October 25, 2004

Riles papers include early Martin Luther King recording

One of the earliest known recorded interviews with Dr. Martin Luther King Jr., obtained by the late Wilson C. Riles, is part of a substantial collection of papers and archival materials donated this year by the Riles family to the University.

The large and valuable collection spans nearly 50 years, from 1947 to 1995. It adds an important dimension to Sacramento State’s resources on African American history, and the history of public education in California, says archivist Sheila O’Neill.

Wilson C. Riles was one of the first African Americans elected to statewide office in California, serving as the superintendent of public instruction for three terms beginning in 1970. He began his career as a teacher in Arizona and then moved to California to become the first African American hired as a professional employee in the State Department of Education. He then worked his way up through the department before being elected superintendent.

His papers document a dramatic period of social change for educational institutions, including school integration, busing, student unrest and the impact of Proposition 13 on the state’s education system.

Riles gained national recognition for his innovative approaches to education and inter-group relations.
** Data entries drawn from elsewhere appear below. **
-- ==== Sys2Proof/Machine/HostMem.lean ====
section
/-! DEFINITION. Host memory behind the host window (R315), and the local ranges of a Level address (R87, R314, R315). -/
namespace Sys2Proof.Machine

/-- The status of a local access that the host port returned an error for (R331, R455). -/
abbrev stRemote : W16 := 0x0203
abbrev stTimeout : W16 := 0x0202

def hostByte (s : State) (a : Nat) : Byte := tget s.host.mem a 0
def setHostByte (s : State) (a : Nat) (b : Byte) : State := { s with host := { s.host with mem := tset s.host.mem a b 0 } }

/-- `n` bytes read from host memory; with the host link down the host port returns an error and zeros. -/
def hostRead (s : State) (a n : Nat) : W16 × List Byte :=
  if s.host.linkUp then (stOk, (List.range n).map (fun i => hostByte s (a + i))) else (stRemote, List.replicate n 0)

/-- Bytes written to host memory. -/
def hostWrite (s : State) (a : Nat) (bs : List Byte) : W16 × State :=
  if s.host.linkUp then (stOk, iterate bs.length (fun i s => setHostByte s (a + i) (bs.getD i 0)) s) else (stRemote, s)

/-- The ranges of the local offset space (R315). -/
inductive Range
  | device
  | scratch
  | sems
  | image
  | window
  | none
deriving DecidableEq, Repr

/-- The range that holds `n` bytes from an offset, `mem` bytes being device memory and `cores` the virtual cores (R315). -/
def rangeOf (mem cores off n : Nat) : Range :=
  if off + n ≤ mem then .device
  else if 0x20000000000 ≤ off ∧ off + n ≤ 0x20000000000 + cores * 0x20000 then .scratch
  else if 0x30000000000 ≤ off ∧ off + n ≤ 0x30000080000 then .sems
  else if 0x40000000000 ≤ off ∧ off + n ≤ 0x40004000000 then .image
  else if 0x80000000000 ≤ off ∧ off + n ≤ 0x100000000000 then .window
  else .none

/-- The range of a local offset of this N8. -/
def localRange (s : State) (off n : Nat) : Range := rangeOf (memBytes s) (gradeCores s) off n

/-- The range an offset has at another node: a sender knows no grade and judges by the largest (R315). -/
def remoteRange (off n : Nat) : Range := rangeOf 0xC000000000 4096 off n

/-- Some byte of `n` bytes from an offset lies in the row sets of R225. -/
def touchesReserve (s : State) (off n : Nat) : Bool := decide (0 < n) && (inReserve s off || inReserve s (off + n - 1))

/-- Scratchpad bytes of a virtual core. -/
def scratchByte (s : State) (v i : Nat) : Byte := tget s.cores.scratch (131072 * v + i) 0
def setScratchByte (s : State) (v i : Nat) (b : Byte) : State :=
  { s with cores := { s.cores with scratch := tset s.cores.scratch (131072 * v + i) b 0 } }
def scratchRead (s : State) (v off n : Nat) : List Byte := (List.range n).map (fun i => scratchByte s v (off + i))
def scratchWrite (s : State) (v off : Nat) (bs : List Byte) : State :=
  iterate bs.length (fun i s => setScratchByte s v (off + i) (bs.getD i 0)) s

/-- Bytes read at a local Level offset by the Headframe or a hoist: device memory or the host window. -/
def localRead (s : State) (off n : Nat) (rq : Rq) : W16 × List Byte × State :=
  match localRange s off n with
  | .device => devRead s off n rq
  | .window => let (st, bs) := hostRead s (off - 0x80000000000) n; (st, bs, s)
  | .scratch => (stOk, scratchRead s ((off - 0x20000000000) / 131072) (off % 131072) n, s)
  | _ => (stBadParam, List.replicate n 0, s)

/-- Bytes written at a local Level offset. -/
def localWrite (s : State) (off : Nat) (bs : List Byte) (rq : Rq) : W16 × State :=
  match localRange s off bs.length with
  | .device => devWrite s off bs rq
  | .window => hostWrite s (off - 0x80000000000) bs
  | .scratch => (stOk, scratchWrite s ((off - 0x20000000000) / 131072) (off % 131072) bs)
  | _ => (stBadParam, s)

end Sys2Proof.Machine
end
His papers contain information on programs developed during his tenure, such as those for disadvantaged children and involvement of parents in the classroom.

The King recording is from a Feb. 28, 1956 interview, three months into King’s support for the Montgomery, Ala. bus boycott. In the recording King details his rationale for the boycott and the use of nonviolence. The boycott lasted for 380 days and pressured the city and the country to think differently about segregation and civil rights.

The recently discovered recording was obtained by Riles as a member of the Fellowship for Reconciliation, which conducted the interview.

A copy of the recording was also presented by the Riles family to the Martin Luther King Jr., Papers Project at Stanford University.